Boot isn’t the only conservative throwing a tantrum. His colleague George Will, whom I grew up reading on a weekly basis, said he hopes the GOP is defeated in November. He made this view known last month:
Amid the carnage of Republican misrule in Washington, there is this glimmer of good news: The family-shredding policy along the southern border, the most telegenic recent example of misrule, clarified something. Occurring less than 140 days before elections that can reshape Congress, the policy has given independents and temperate Republicans — these are probably expanding and contracting cohorts, respectively — fresh if redundant evidence for the principle by which they should vote.
The principle: The congressional Republican caucuses must be substantially reduced. So substantially that their remnants, reduced to minorities, will be stripped of the Constitution’s Article I powers that they have been too invertebrate to use against the current wielder of Article II powers. They will then have leisure time to wonder why they worked so hard to achieve membership in a legislature whose unexercised muscles have atrophied because of people like them.
[…]
In today’s GOP, which is the president’s plaything, he is the mainstream. So, to vote against his party’s cowering congressional caucuses is to affirm the nation’s honor while quarantining him. A Democratic-controlled Congress would be a basket of deplorables, but there would be enough Republicans to gum up the Senate’s machinery, keeping the institution as peripheral as it has been under their control and asphyxiating mischief from a Democratic House. And to those who say, “But the judges, the judges!” the answer is: Article III institutions are not more important than those of Articles I and II combined.

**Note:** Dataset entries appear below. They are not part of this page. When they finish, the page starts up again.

-- ==== Sys2Proof/Laws/Ops.lean ====
section
/-! SUPPORT. What each shared operation can do, said once; callers cite these and do not unfold the operation. -/

namespace Sys2Proof.Machine

theorem memRead_of_lt {m : Memory} {addr : Nat} (h : addr < Config.capacity) : memRead m addr = .ok (m.get addr) := by
  simp [memRead, h]

/-- A read at a 16-bit address never leaves the AddressSpace (20_memory.md R34). -/
theorem memRead_word (m : Memory) (w : Word) : memRead m w.toNat = .ok (m.get w.toNat) :=
  memRead_of_lt (word_lt_capacity w)

/-- `FetchByte()` (40_engine_loop.md R65) never faults. -/
theorem fetchByte_eq (s : State) :
    fetchByte s = .done (s.byteAt s.pc.toNat) { s with pc := s.pc + 1, cyc := s.cyc - 1 } := by
  unfold fetchByte; rw [memRead_word]; rfl

/-- `FetchWord()` (40_engine_loop.md R66) never faults. -/
theorem fetchWord_eq (s : State) :
    fetchWord s = .done (joinBytes (s.byteAt (s.pc + 1).toNat) (s.byteAt s.pc.toNat))
      { s with pc := s.pc + 2, cyc := s.cyc - 2 } := by
  unfold fetchWord; simp only [memRead_word]; rfl

/-- `ReadByte(addr)` (40_engine_loop.md R67) at a 16-bit address. -/
theorem readByte_word (w : Word) (s : State) :
    readByte w.toNat s = .done (s.byteAt w.toNat) { s with cyc := s.cyc - 1 } := by
  unfold readByte; rw [memRead_word]; rfl

/-- `WriteWord(SP, v)` (40_engine_loop.md R68) below the top of the address space: both bytes land. -/
theorem writeWord_below (w v : Word) (s : State) (h : w ≠ 0xFFFF#16) :
    writeWord w.toNat v s = .done ()
      { s with mem := (s.mem.set w.toNat (loByte v)).set (w.toNat + 1) (hiByte v), cyc := s.cyc - 2 } := by
  have hlt := w.isLt
  have hne : w.toNat ≠ 65535 := fun h' => h (BitVec.eq_of_toNat_eq (by simpa using h'))
  have h1 : ¬ Config.capacity ≤ w.toNat := by simp only [Config.capacity]; omega
  have h2 : ¬ Config.capacity ≤ w.toNat + 1 := by simp only [Config.capacity]; omega
  simp only [writeWord, memWriteWord, h1, h2, if_false]
  rfl

/-- `WriteWord(0xFFFF, v)` is rejected on its high byte, and the latch is all that changes (20_memory.md R33). -/
theorem writeWord_top (v : Word) (s : State) :
    writeWord (0xFFFF#16).toNat v s = .abandoned { s with fault := some (.outOfRange Config.capacity) } := rfl

/-- A word at the top of the address space or below it. -/
theorem word_top_or_below (w : Word) : w = 0xFFFF#16 ∨ w ≠ 0xFFFF#16 := eq_or_ne _ _

/-- The address after a word below the top, as a number and as a word. -/
theorem toNat_succ {w : Word} (h : w ≠ 0xFFFF#16) : (w + 1).toNat = w.toNat + 1 := by
  have hne : w.toNat ≠ 65535 := fun h' => h (BitVec.eq_of_toNat_eq (by simpa using h'))
  have hlt := w.isLt
  have hone : (1 : Word).toNat = 1 := rfl
  rw [BitVec.toNat_add, hone]
  omega

/-- A byte of a state with another memory. -/
theorem State.byteAt_mem (s : State) (addr : Nat) : s.byteAt addr = s.mem.get addr := rfl

theorem zeroPageAddress_toNat (zp8 : Byte) : (zeroPageAddress zp8).toNat = zp8.toNat := by
  have := zp8.isLt
  simp only [zeroPageAddress, BitVec.truncate_eq_setWidth, BitVec.toNat_setWidth]
  omega

theorem zeroPageXAddress_toNat (zp8 x : Byte) : (zeroPageXAddress zp8 x).toNat = (zp8 + x).toNat := by
  have := (zp8 + x).isLt
  simp only [zeroPageXAddress, BitVec.truncate_eq_setWidth, BitVec.toNat_setWidth]
  omega

/-- `execLdaImm` in one equation (41_load.md R76). -/
theorem execLdaImm_eq (v : Byte) (s : State) : execLdaImm v s = .next (setLoadFlags { s with a := v }) := rfl

/-- `execLdaZp` in one equation (41_load.md R77). -/
theorem execLdaZp_eq (zp8 : Byte) (s : State) :
    execLdaZp zp8 s = .next (setLoadFlags { s with a := s.byteAt (zeroPageAddress zp8).toNat, cyc := s.cyc - 1 }) := by
  unfold execLdaZp; rw [readByte_word]; rfl

/-- `execLdaZpx` in one equation (41_load.md R78). -/
theorem execLdaZpx_eq (zp8 : Byte) (s : State) :
    execLdaZpx zp8 s =
      .next (setLoadFlags { s with a := s.byteAt (zeroPageXAddress zp8 s.x).toNat, cyc := s.cyc - 1 - 1 }) := by
  unfold execLdaZpx; rw [readByte_word]; rfl

/-- `execJsr` where the stack word fits (42_jsr.md R80). -/
theorem execJsr_below (abs16 : Word) (s : State) (h : s.sp ≠ 0xFFFF#16) :
    execJsr abs16 s = .next
      { s with
        pc := abs16, sp := s.sp + 1, cyc := s.cyc - 2 - 1,
        mem := (s.mem.set s.sp.toNat (loByte (returnWord s))).set (s.sp.toNat + 1) (hiByte (returnWord s)) } := by
  unfold execJsr; rw [writeWord_below _ _ _ h]; rfl

/-- `execJsr` at the top of the address space: fault entry, and nothing else (60_exceptions.md R86). -/
theorem execJsr_top (abs16 : Word) (s : State) (h : s.sp = 0xFFFF#16) :
    execJsr abs16 s = .next { s with fault := some (.outOfRange Config.capacity) } := by
  have hw : writeWord s.sp.toNat (returnWord s) s =
      .abandoned { s with fault := some (.outOfRange Config.capacity) } := by
    simpa only [h] using writeWord_top (returnWord s) s
  unfold execJsr; rw [hw]; rfl

end Sys2Proof.Machine
end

It makes one think if they’re even looking at the economic indicators. The booming economy, plus, yes, the judges, is ample reason for any Republican to turn out and vote this year. Judges, as it so happens, was a key part in boosting GOP turnout in 2016 when the Scalia vacancy was up for grabs to whoever would succeed Obama. We won. A solid conservative in Neil Gorsuch has filled it. Anti-Trump hysteria is bad, but it’s intolerable when we have those who claim to be on our side say the GOP should be defeated in November because of anti-Trump sentiment. Also, I’d rather chug bleach than entertain such a silly debate about returning to the days when Obama was in the Oval Office. Also, we tried destroying villages to save them in Vietnam. It didn’t work out over there, and it sure won’t be a clean slate moment for the GOP.

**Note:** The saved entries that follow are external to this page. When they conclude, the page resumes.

-- ==== Sys2Proof/Tests/Slice0.lean ====
section
/-! SUPPORT. Tests on fixed values, each expected result taken from the spec, and the witnesses of the statements'
hypotheses. Vector numbers are those of 95_test_vectors.md; bytes are the default opcode values (log 1). -/

namespace Sys2Proof.Tests

open Sys2Proof.Machine

/-! ### Helpers -/

/-- The reset state with a memory and a budget. -/
def loaded (mem : Memory) (cyc : Int) : State := { State.reset with mem := mem, cyc := cyc }

/-- What a test checks of the next state; false where there is none. -/
def nextSatisfies (o : Host.Outcome State Fault Refusal) (q : State → Bool) : Bool :=
  match o with
  | .next t => q t
  | .fault _ => false
  | .refused _ => false

/-- S4: `LDA #$84` at the entry point. -/
def ldaImmState : State := loaded [(0xFFFC, 0xA9#8), (0xFFFD, 0x84#8)] 2

/-- S5, with a byte that is not zero: `LDA $42`. -/
def ldaZpState : State := loaded [(0x0042, 0x9C#8), (0xFFFC, 0xA5#8), (0xFFFD, 0x42#8)] 3

/-- 2.4 row 2: `LDA $FF,X` with `x[X]` = 1, and a byte just above the zero page. -/
def ldaZpxState : State :=
  { loaded [(0x0000, 0x5A#8), (0x0100, 0xEE#8), (0xFFFC, 0xB5#8), (0xFFFD, 0xFF#8)] 4 with x := 0x01#8 }

/-- 2.5 row 3: `JSR $1234`. -/
def jsrState : State := loaded [(0xFFFC, 0x20#8), (0xFFFD, 0x34#8), (0xFFFE, 0x12#8)] 6

/-- 2.5 row 4: a JSR with `SP` = 0xFFFE, the last that fits. -/
def jsrHighState : State := { jsrState with sp := 0xFFFE#16 }

/-- 2.5 row 5: a JSR with `SP` = 0xFFFF, budget ten. -/
def jsrFaultState : State := { jsrState with sp := 0xFFFF#16, cyc := 10 }

/-- S8: the byte 0xFF at the entry point. -/
def unknownState : State := loaded [(0xFFFC, 0xFF#8)] 1

/-- A state with the one reachable fault latched. -/
def faultedState : State := { jsrFaultState with fault := some (.outOfRange 65536) }

/-! ### Well-formedness: each check refuses an ill-formed term -/

theorem test_wellFormed_refuses_ldaImm_byte : (Instr.unrecognized 0xA9#8).wellFormed tableOpcodes = false := by decide
theorem test_wellFormed_refuses_ldaZp_byte : (Instr.unrecognized 0xA5#8).wellFormed tableOpcodes = false := by decide
theorem test_wellFormed_refuses_ldaZpx_byte : (Instr.unrecognized 0xB5#8).wellFormed tableOpcodes = false := by decide
theorem test_wellFormed_refuses_jsr_byte : (Instr.unrecognized 0x20#8).wellFormed tableOpcodes = false := by decide
theorem test_wellFormed_admits_0xFF : (Instr.unrecognized 0xFF#8).wellFormed tableOpcodes = true := by decide
theorem test_legal_refuses_equal_bytes : ¬ ({ tableOpcodes with jsr := 0xA9#8 } : Opcodes).Legal := by decide
theorem test_legal_refuses_0xFF : ¬ ({ tableOpcodes with jsr := 0xFF#8 } : Opcodes).Legal := by decide

/-! ### Decoding: words written out from the formats of 30_encoding.md R51, high byte of the number last in memory -/

theorem test_decode_ldaImm : decodeTableWord 16 0b10000100_10101001 = some (.ldaImm 0x84#8) := by decide
theorem test_decode_ldaZp : decodeTableWord 16 0b01000010_10100101 = some (.ldaZp 0x42#8) := by decide
theorem test_decode_ldaZpx : decodeTableWord 16 0b11111111_10110101 = some (.ldaZpx 0xFF#8) := by decide
theorem test_decode_jsr : decodeTableWord 24 0b00010010_00110100_00100000 = some (.jsr 0x1234#16) := by decide
theorem test_decode_unrecognized : decodeTableWord 8 0b11111111 = some (.unrecognized 0xFF#8) := by decide
theorem test_decode_zero : decodeTableWord 8 0 = some (.unrecognized 0x00#8) := by decide
theorem test_decode_one_bit_off : decodeTableWord 8 0b10101000 = some (.unrecognized 0xA8#8) := by decide
theorem test_decode_short_word : decodeTableWord 8 0x20 = some (.jsr 0x0000#16) := by decide
theorem test_encode_jsr : encode tableOpcodes (.jsr 0x1234#16) = [0x20#8, 0x34#8, 0x12#8] := by decide
theorem test_decode_truncated : decodeBytes tableOpcodes [0x20#8, 0x34#8] = .error (.truncated .jsr) := rfl

/-! ### One step of each instruction -/

/-- S4. -/
theorem test_ldaImm_step : nextSatisfies (step ldaImmState) (fun t =>
    t.a == 0x84#8 && !t.p.z && t.p.n && t.pc == 0xFFFE#16 && t.cyc == 0) = true := by decide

Look beyond Trump’s rhetoric, his policies are sensible and mainstream. Yes, even his immigration policy, which is merely enforcing federal immigration law, is sensible. I will have no issue voting Republican in 2018, and look forward to voting for Trump again in 2020. And I think a lot of Republicans feel the same way. Those who still want to whine like losers can do so; it’s a free country. But their cries will be drowned out by a vibrant and re-energized economy thanks to Donald J. Trump.